-- ==== Sys2Proof/Laws/Pal.lean ====
section
/-!
SUPPORT. The bit-width function and the palette encoder: what they compute
(40_helpers.md R180–R188).
-/

namespace Sys2Proof.Machine

theorem leastPow_spec (n fuel k : Nat) (h : n ≤ 2 ^ (k + fuel)) :
    k ≤ leastPow n fuel k ∧ leastPow n fuel k ≤ k + fuel ∧ n ≤ 2 ^ leastPow n fuel k ∧
      ∀ j, k ≤ j → n ≤ 2 ^ j → leastPow n fuel k ≤ j := by
  induction fuel generalizing k with
  | zero => exact ⟨Nat.le_refl _, Nat.le_refl _, h, fun j hj _ => hj⟩
  | succ fuel ih =>
    rw [leastPow]
    split
    · rename_i hk
      exact ⟨Nat.le_refl _, by omega, hk, fun j hj _ => hj⟩
    · rename_i hk
      obtain ⟨h1, h2, h3, h4⟩ := ih (k + 1) (by rwa [show k + 1 + fuel = k + (fuel + 1) by omega])
      refine ⟨by omega, by omega, h3, fun j hj hn => h4 j ?_ hn⟩
      rcases Nat.lt_or_ge k j with hlt | hge
      · exact hlt
      · have : j = k := by omega
        subst this
        exact absurd hn hk

/-- The search finds the smallest k with `2^k ≥ n` (40_helpers.md R180). -/
theorem bitWidth_least {n : Nat} (h : n ≤ 2 ^ 32) :
    ∃ k, bitWidth n = max 1 k ∧ n ≤ 2 ^ k ∧ (∀ j, n ≤ 2 ^ j → k ≤ j) ∧ k ≤ 32 := by
  obtain ⟨-, h2, h3, h4⟩ := leastPow_spec n 32 0 (by simpa using h)
  exact ⟨leastPow n 32 0, rfl, h3, fun j hj => h4 j (Nat.zero_le j) hj, by simpa using h2⟩

theorem bitWidth_pos (n : Nat) : 1 ≤ bitWidth n := by
  unfold bitWidth; omega

/-- A table of `n` entries has `3 × n` bytes (40_helpers.md R185). -/
theorem rgbTable_length (n : Nat) (bs : List Byte) : (rgbTable n bs).length = 3 * n := by
  induction n generalizing bs with
  | zero => rfl
  | succ n ih =>
    match bs with
    | r :: g :: b :: _ :: rest => simp only [rgbTable, List.length_cons, ih]; omega
    | [] | [_] | [_, _] | [_, _, _] => simp only [rgbTable, List.length_cons, ih]; omega

/-- A palette that encodes: its table has `3 × 2^bits` bytes, bits 1..8
(40_helpers.md R183, R185). -/
theorem palEncode_table {p : Nat} {s : State} {bits : Nat} {bytes : List Byte}
    (h : palEncode p s = .table bits bytes) :
    1 ≤ bits ∧ bits ≤ 8 ∧ bytes.length = 3 * 2 ^ bits := by
  unfold palEncode at h
  split at h
  · cases h
  · dsimp only at h
    split at h
    · cases h
    · split at h
      · cases h
      · rename_i hb
        split at h
        · cases h
        · cases h
          exact ⟨bitWidth_pos _, by omega, rgbTable_length _ _⟩

theorem table_bytes_le {bits : Nat} (h : bits ≤ 8) : 3 * 2 ^ bits ≤ gctRamBytes := by
  have : 2 ^ bits ≤ 2 ^ 8 := Nat.pow_le_pow_right (by decide) h
  unfold gctRamBytes
  omega

theorem Gct.cleared_sound : GctSound .cleared :=
  ⟨List.length_replicate, by simp [Gct.cleared]⟩

/-- GctLoad of a PalEncode result leaves a sound table (40_helpers.md R186). -/
theorem gctLoad_sound (p : Nat) (s t : State) : GctSound (gctLoad (palEncode p s) t).gct := by
  cases h : palEncode p s with
  | fail k => exact Gct.cleared_sound
  | table bits bytes =>
    obtain ⟨h1, h2, h3⟩ := palEncode_table h
    have h4 := table_bytes_le h2
    refine ⟨?_, ?_⟩
    · simp only [gctLoad_table_gct_ram, List.length_append, List.length_replicate]; omega
    · simp only [gctLoad_table_gct_valid, if_true, gctLoad_table_gct_bits,
        gctLoad_table_gct_ram]
      refine ⟨h1, h2, fun j hj => ?_⟩
      rw [List.getD_eq_getElem?_getD, List.getElem?_append_right (by omega),
        List.getElem?_replicate]
      split <;> rfl

/-- The loaded table is the one encoded (40_helpers.md R186). -/
theorem gctLoad_gctTable {bits : Nat} {bytes : List Byte} {s : State}
    (h : bytes.length = 3 * 2 ^ bits) : (gctLoad (.table bits bytes) s).gctTable = bytes := by
  unfold State.gctTable
  rw [gctLoad_table_gct_ram, gctLoad_table_gct_bits, ← h, List.take_left]

/-- The global palette matches itself (43_frame_animation.md R280). -/
theorem palMismatch_self {p : Nat} {s : State} (h : palEncode p s = .table s.gct.bits s.gctTable)
    (hl : s.gctTable.length = 3 * 2 ^ s.gct.bits) : palMismatch p s = none := by
  unfold palMismatch
  rw [h]
  simp [hl]

end Sys2Proof.Machine
end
::::::::::
### TASK GOAL:
Only the lines above from the one with "unfold bitWidth; omega" through the one with "exact ⟨bitWidth_pos _, by" should be duplicated, character for character.

### ANSWER SPACE:
  unfold bitWidth; omega

/-- A table of `n` entries has `3 × n` bytes (40_helpers.md R185). -/
theorem rgbTable_length (n : Nat) (bs : List Byte) : (rgbTable n bs).length = 3 * n := by
  induction n generalizing bs with
  | zero => rfl
  | succ n ih =>
    match bs with
    | r :: g :: b :: _ :: rest => simp only [rgbTable, List.length_cons, ih]; omega
    | [] | [_] | [_, _] | [_, _, _] => simp only [rgbTable, List.length_cons, ih]; omega

/-- A palette that encodes: its table has `3 × 2^bits` bytes, bits 1..8
(40_helpers.md R183, R185). -/
theorem palEncode_table {p : Nat} {s : State} {bits : Nat} {bytes : List Byte}
    (h : palEncode p s = .table bits bytes) :
    1 ≤ bits ∧ bits ≤ 8 ∧ bytes.length = 3 * 2 ^ bits := by
  unfold palEncode at h
  split at h
  · cases h
  · dsimp only at h
    split at h
    · cases h
    · split at h
      · cases h
      · rename_i hb
        split at h
        · cases h
        · cases h
          exact ⟨bitWidth_pos _, by omega, rgbTable_length _ _⟩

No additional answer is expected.